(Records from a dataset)
━━━━━━━━━━━━━━━━
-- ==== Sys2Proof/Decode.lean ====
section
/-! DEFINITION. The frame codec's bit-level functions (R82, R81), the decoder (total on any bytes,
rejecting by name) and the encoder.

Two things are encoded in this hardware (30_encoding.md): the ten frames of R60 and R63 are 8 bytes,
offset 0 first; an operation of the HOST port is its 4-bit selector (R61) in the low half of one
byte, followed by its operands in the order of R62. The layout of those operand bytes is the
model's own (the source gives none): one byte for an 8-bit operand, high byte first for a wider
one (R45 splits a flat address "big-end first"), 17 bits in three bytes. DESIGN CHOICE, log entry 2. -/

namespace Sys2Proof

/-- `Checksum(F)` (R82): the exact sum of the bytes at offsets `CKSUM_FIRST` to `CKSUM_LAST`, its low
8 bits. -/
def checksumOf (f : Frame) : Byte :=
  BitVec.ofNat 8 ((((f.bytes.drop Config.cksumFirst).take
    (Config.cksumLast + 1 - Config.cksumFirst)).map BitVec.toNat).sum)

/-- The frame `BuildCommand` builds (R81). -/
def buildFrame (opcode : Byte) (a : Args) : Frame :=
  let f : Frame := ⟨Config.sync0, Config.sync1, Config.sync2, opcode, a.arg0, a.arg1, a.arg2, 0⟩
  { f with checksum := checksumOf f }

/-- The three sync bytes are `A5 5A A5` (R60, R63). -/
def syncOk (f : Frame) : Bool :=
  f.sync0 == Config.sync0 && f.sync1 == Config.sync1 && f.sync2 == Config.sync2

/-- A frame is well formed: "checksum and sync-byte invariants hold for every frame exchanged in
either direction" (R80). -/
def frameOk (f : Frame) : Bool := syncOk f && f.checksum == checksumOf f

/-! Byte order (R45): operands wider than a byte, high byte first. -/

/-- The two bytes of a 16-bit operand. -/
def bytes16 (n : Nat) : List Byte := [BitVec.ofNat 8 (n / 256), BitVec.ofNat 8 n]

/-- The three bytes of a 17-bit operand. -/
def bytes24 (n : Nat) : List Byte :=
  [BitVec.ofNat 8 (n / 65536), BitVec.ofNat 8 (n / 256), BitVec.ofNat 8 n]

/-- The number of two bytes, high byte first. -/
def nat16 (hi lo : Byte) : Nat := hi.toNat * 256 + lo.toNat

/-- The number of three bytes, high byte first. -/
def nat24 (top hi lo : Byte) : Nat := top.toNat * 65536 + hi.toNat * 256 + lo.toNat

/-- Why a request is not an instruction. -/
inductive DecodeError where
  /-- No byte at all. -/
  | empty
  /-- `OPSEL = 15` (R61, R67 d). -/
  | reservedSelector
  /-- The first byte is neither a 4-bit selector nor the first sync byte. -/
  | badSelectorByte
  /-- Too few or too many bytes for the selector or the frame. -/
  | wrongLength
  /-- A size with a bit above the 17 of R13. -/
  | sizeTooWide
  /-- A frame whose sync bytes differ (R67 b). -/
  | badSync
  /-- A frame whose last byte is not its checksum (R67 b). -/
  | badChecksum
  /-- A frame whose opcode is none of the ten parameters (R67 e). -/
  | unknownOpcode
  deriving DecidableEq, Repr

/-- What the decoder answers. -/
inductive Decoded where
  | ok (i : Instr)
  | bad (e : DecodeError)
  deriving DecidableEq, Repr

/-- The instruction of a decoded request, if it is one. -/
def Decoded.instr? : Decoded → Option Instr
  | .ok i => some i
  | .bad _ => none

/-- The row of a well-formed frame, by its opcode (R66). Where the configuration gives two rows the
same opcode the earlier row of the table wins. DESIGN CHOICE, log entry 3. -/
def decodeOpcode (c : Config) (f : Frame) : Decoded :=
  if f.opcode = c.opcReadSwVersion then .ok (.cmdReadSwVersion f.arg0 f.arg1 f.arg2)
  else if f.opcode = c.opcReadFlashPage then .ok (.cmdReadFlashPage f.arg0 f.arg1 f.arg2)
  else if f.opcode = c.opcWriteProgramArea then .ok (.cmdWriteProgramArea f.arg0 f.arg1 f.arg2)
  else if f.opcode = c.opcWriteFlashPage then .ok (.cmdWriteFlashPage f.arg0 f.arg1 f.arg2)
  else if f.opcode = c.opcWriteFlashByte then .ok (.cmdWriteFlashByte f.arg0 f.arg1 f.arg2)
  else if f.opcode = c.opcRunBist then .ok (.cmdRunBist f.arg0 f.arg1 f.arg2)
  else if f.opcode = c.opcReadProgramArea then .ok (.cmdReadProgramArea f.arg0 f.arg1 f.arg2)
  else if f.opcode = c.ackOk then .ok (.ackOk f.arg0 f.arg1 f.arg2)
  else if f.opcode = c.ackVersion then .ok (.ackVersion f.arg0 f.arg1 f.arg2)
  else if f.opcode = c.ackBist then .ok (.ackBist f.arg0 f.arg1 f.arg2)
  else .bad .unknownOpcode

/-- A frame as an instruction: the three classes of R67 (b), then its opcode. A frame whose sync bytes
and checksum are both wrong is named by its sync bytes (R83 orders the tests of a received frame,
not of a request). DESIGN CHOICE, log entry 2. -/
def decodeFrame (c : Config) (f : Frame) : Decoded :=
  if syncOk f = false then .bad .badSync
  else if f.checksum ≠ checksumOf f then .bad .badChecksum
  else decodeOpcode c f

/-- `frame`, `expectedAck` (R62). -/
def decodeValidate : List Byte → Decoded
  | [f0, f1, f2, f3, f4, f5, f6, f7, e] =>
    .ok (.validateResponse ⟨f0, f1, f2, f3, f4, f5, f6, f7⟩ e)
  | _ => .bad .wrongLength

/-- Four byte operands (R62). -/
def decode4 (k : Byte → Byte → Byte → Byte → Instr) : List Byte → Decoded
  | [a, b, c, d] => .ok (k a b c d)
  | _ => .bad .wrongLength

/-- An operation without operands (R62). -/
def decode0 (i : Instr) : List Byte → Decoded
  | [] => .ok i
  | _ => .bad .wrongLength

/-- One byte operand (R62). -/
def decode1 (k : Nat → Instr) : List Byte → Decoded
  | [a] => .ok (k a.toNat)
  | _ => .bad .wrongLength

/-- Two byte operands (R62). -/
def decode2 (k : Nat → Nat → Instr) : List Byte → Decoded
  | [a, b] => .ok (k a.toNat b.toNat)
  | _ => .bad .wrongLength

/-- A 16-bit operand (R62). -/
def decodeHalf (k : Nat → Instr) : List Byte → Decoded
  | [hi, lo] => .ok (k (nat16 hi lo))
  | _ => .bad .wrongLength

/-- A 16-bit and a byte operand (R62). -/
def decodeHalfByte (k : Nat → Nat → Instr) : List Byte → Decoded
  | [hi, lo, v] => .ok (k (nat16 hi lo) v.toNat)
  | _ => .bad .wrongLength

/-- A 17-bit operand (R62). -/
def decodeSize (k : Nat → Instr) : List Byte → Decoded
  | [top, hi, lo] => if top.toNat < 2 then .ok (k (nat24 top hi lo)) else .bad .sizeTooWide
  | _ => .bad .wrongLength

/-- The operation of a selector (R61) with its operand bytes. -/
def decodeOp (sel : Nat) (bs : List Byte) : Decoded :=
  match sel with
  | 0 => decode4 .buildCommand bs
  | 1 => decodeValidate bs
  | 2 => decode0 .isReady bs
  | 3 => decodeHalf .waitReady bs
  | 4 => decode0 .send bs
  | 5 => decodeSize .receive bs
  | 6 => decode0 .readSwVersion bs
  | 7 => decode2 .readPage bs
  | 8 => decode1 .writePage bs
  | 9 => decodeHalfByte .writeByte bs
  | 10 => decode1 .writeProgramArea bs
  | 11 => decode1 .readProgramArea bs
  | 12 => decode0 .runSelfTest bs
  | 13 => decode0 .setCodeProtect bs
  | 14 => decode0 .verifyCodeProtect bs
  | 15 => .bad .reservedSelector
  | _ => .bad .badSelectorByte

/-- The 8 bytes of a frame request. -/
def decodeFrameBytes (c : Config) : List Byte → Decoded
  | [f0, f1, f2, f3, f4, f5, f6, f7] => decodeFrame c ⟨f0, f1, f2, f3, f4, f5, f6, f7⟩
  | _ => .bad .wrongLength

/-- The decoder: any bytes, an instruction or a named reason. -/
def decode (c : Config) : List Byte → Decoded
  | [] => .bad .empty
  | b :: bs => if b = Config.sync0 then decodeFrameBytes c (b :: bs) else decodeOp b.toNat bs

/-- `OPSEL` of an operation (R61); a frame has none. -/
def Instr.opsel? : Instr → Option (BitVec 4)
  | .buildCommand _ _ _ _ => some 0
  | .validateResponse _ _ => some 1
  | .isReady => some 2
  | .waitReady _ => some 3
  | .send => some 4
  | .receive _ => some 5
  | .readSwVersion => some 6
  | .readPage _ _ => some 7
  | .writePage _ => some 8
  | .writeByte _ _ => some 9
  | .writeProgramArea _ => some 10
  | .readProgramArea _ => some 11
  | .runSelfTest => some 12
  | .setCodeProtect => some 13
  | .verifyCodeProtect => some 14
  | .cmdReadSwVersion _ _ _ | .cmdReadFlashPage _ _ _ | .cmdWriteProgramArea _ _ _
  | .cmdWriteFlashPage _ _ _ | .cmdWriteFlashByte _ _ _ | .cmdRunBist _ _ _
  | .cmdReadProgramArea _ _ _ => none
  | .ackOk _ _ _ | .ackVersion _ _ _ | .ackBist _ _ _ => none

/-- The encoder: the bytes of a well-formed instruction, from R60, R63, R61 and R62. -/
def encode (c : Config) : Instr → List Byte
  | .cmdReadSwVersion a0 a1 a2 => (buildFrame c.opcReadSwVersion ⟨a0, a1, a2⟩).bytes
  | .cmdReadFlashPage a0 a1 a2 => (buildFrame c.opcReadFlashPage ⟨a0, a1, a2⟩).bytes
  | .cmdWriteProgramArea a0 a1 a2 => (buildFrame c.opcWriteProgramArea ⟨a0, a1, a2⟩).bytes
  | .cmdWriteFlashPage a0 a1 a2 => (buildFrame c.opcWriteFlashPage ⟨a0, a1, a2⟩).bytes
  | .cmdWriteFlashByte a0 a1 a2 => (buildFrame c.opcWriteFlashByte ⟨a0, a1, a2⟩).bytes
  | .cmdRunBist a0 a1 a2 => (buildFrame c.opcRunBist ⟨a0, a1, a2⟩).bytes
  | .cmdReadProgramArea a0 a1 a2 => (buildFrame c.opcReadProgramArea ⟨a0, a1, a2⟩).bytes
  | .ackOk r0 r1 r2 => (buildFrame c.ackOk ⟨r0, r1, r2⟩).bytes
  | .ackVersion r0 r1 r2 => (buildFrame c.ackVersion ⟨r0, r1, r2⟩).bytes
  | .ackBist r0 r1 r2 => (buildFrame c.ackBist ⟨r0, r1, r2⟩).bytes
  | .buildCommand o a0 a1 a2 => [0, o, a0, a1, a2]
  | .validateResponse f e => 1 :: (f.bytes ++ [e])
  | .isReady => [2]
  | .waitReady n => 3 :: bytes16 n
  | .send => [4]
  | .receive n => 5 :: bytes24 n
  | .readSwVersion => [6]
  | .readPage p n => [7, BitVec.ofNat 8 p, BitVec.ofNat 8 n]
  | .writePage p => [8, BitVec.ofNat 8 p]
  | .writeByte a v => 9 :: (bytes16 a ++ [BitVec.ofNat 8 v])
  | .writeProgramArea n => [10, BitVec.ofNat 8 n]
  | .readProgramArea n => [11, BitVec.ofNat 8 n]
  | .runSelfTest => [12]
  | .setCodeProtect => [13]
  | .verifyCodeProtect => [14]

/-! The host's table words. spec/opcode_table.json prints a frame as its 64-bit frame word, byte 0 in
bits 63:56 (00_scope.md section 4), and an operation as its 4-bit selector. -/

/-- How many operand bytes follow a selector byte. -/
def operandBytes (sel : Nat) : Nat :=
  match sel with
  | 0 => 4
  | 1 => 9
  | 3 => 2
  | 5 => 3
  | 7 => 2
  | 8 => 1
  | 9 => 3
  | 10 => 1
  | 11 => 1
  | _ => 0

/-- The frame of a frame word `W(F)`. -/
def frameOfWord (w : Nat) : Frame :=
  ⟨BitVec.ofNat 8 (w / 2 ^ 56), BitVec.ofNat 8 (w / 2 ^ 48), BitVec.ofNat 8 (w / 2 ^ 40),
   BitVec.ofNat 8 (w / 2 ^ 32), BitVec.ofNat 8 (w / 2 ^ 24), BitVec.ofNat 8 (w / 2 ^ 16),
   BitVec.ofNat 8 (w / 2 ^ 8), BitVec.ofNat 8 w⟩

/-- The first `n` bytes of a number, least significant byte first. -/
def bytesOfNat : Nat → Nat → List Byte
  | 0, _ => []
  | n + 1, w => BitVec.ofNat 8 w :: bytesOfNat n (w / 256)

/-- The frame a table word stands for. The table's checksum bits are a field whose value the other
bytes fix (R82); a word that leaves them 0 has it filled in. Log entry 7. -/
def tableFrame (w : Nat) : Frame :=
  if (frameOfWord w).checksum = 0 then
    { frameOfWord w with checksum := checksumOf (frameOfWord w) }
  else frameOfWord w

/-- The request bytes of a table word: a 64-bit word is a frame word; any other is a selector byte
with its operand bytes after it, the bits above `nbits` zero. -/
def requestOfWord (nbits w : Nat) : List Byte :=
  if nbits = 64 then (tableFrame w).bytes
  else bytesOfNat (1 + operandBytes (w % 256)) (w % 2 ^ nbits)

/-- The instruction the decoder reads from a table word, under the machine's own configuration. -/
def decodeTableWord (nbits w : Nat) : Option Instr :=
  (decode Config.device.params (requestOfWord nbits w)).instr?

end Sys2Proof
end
━━━━━━━━━━━━━━━━
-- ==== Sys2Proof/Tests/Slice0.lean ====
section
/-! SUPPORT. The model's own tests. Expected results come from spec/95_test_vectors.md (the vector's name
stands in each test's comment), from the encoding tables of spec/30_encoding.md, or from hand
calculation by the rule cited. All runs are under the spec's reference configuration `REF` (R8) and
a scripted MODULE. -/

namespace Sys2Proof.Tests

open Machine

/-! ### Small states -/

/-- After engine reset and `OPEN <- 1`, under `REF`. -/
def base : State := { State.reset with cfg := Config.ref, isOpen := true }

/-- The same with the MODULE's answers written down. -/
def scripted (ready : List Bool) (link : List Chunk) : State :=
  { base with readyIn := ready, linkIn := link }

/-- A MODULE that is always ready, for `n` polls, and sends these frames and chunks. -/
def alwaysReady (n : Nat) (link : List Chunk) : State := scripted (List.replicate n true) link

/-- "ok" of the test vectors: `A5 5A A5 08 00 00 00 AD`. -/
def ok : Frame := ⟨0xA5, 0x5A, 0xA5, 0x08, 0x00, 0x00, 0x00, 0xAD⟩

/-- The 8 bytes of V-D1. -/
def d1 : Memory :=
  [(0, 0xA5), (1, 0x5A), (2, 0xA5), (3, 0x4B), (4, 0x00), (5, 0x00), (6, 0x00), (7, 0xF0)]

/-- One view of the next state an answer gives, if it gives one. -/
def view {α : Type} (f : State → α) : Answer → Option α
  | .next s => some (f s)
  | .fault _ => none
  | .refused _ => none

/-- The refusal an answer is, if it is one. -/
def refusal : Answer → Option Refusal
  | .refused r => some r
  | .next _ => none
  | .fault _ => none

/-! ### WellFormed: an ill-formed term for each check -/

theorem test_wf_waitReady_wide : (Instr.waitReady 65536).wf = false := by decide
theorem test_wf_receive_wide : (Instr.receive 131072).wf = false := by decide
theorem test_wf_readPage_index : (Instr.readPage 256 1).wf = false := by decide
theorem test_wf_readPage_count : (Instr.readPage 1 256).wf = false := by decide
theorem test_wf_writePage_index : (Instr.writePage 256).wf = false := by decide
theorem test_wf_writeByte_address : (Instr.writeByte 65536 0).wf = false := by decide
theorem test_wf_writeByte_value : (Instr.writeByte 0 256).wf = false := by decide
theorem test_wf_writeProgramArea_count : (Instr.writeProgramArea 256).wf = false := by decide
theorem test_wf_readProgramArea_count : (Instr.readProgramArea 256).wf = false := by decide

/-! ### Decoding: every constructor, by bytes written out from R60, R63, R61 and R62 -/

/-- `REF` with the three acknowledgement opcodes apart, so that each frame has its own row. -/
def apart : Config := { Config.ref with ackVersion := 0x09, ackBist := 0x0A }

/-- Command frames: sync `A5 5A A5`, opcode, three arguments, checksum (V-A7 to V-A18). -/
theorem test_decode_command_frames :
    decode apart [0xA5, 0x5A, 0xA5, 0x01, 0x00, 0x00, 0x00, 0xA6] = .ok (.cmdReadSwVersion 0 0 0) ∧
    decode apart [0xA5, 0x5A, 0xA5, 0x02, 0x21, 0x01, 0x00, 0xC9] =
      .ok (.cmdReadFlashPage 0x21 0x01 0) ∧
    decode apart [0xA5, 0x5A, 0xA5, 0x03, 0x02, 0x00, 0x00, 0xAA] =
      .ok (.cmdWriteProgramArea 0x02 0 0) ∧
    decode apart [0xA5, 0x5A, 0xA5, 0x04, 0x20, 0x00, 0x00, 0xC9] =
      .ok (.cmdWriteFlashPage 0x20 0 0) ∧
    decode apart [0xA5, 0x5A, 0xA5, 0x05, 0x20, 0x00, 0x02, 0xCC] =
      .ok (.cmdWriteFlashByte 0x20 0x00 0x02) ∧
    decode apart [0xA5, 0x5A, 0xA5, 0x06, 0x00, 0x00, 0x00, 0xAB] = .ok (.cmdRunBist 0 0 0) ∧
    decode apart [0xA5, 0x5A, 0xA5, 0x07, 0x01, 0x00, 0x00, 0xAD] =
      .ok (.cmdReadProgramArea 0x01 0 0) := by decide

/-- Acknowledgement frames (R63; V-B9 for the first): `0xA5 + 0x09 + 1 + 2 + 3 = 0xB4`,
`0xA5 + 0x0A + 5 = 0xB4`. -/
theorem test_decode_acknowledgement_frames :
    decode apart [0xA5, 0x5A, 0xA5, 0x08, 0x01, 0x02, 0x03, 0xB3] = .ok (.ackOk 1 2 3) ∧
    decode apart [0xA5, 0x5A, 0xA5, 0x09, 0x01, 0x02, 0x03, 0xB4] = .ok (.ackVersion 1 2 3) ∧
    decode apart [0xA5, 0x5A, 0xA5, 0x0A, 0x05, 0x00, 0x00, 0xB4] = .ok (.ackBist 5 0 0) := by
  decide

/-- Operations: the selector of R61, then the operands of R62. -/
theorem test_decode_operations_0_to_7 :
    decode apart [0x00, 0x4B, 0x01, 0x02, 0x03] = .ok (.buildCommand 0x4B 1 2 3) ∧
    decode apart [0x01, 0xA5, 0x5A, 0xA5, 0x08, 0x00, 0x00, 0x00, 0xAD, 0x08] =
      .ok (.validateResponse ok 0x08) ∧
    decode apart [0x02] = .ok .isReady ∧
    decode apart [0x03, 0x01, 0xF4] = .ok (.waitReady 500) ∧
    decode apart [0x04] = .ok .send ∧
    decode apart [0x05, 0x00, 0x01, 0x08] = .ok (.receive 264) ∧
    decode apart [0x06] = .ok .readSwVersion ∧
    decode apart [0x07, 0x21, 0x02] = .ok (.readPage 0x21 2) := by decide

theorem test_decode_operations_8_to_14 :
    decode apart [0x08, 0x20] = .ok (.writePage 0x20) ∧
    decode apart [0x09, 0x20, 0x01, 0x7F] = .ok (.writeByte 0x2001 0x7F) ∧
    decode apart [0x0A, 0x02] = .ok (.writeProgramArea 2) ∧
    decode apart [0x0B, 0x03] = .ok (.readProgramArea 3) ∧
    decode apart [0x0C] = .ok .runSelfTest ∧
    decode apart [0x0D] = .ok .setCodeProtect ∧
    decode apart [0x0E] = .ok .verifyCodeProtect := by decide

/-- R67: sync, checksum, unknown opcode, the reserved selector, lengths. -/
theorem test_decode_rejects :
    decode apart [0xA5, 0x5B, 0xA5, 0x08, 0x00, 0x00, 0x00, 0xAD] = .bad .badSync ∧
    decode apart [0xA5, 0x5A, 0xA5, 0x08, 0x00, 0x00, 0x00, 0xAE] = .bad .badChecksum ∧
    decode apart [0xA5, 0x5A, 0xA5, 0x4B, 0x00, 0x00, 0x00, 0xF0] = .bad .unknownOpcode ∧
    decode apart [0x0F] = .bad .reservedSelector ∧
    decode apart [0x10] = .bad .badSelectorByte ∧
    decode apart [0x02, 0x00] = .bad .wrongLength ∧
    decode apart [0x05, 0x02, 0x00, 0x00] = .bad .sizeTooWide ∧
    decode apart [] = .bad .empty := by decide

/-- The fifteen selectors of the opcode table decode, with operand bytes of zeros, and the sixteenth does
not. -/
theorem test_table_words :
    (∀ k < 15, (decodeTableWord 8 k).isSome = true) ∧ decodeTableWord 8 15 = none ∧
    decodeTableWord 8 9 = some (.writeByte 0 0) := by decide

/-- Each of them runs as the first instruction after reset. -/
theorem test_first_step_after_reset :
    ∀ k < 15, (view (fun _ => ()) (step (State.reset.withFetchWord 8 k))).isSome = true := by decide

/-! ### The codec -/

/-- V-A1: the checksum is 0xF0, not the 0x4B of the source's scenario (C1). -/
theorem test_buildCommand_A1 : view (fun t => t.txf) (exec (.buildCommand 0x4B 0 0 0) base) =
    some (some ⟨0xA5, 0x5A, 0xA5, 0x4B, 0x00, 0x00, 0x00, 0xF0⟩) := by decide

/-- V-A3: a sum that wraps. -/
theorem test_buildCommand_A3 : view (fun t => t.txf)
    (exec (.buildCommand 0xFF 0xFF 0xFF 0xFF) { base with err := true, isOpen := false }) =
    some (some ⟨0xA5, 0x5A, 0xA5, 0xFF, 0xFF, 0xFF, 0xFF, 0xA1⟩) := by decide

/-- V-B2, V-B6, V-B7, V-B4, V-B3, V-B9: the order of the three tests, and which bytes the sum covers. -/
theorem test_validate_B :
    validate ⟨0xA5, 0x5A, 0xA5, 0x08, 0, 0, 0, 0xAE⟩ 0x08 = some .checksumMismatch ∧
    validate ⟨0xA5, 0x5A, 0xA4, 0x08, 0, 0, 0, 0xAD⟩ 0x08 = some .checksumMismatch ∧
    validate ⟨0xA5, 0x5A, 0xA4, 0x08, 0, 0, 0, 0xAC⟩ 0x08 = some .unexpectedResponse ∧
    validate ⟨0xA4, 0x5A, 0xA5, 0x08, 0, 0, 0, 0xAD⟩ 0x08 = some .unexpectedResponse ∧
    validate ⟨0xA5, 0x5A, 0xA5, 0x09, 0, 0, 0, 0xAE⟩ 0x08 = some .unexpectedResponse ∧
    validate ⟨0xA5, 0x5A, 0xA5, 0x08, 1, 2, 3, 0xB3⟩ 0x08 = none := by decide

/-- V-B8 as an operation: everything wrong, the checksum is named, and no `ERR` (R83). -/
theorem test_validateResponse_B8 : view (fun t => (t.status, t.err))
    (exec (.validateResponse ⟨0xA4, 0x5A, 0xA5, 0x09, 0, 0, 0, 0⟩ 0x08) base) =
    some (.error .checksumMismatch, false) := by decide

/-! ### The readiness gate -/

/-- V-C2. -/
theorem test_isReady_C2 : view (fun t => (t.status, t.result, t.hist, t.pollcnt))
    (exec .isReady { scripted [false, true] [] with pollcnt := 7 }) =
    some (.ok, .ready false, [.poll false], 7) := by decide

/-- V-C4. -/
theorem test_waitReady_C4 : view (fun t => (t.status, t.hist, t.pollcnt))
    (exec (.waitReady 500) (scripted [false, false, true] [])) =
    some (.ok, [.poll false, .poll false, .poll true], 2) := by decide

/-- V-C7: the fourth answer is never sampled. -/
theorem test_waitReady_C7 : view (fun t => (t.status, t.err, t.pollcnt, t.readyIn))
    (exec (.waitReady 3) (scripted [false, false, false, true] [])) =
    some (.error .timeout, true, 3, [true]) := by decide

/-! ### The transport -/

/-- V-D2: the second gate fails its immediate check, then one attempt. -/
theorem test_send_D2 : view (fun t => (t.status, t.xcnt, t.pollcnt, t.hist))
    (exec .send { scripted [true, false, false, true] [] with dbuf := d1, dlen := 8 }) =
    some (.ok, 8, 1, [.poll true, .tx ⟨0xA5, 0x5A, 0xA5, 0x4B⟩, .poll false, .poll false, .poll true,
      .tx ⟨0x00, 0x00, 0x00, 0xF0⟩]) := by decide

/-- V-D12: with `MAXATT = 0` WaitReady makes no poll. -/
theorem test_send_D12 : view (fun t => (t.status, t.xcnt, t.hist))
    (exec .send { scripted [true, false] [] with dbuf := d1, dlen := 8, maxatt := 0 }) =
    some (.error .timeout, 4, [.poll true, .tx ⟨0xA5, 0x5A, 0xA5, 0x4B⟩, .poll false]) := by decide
━━━━━━━━━━━━━━━━
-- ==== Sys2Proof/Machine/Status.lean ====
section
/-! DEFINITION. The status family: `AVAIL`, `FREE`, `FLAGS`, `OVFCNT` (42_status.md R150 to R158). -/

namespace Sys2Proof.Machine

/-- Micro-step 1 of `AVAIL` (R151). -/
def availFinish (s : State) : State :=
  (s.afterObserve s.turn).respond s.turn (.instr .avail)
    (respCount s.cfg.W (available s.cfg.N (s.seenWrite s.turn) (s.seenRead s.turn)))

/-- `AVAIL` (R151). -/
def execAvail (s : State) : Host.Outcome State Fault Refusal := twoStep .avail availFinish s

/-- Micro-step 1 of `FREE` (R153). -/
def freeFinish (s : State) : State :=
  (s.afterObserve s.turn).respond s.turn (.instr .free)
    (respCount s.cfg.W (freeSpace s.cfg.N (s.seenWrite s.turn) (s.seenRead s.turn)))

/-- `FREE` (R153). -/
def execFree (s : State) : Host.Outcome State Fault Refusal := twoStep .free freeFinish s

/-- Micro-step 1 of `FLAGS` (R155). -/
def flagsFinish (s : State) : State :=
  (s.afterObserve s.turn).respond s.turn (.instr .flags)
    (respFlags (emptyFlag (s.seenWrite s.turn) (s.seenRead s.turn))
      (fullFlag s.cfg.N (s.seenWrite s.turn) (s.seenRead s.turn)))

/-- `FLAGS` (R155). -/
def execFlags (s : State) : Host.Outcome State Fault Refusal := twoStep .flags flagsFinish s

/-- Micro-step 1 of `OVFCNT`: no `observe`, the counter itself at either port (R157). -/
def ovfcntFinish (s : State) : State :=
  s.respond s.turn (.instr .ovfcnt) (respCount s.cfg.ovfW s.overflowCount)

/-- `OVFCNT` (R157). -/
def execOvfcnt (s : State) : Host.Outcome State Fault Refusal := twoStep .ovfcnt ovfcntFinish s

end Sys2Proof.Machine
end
━━━━━━━━━━━━━━━━
▸ **WHAT THIS TASK INVOLVES**: For each line of the data that has the word "xcnt", report that line.

▸ **ANSWER TO THIS EXERCISE**:
theorem test_send_D2 : view (fun t => (t.status, t.xcnt, t.pollcnt, t.hist))
theorem test_send_D12 : view (fun t => (t.status, t.xcnt, t.hist))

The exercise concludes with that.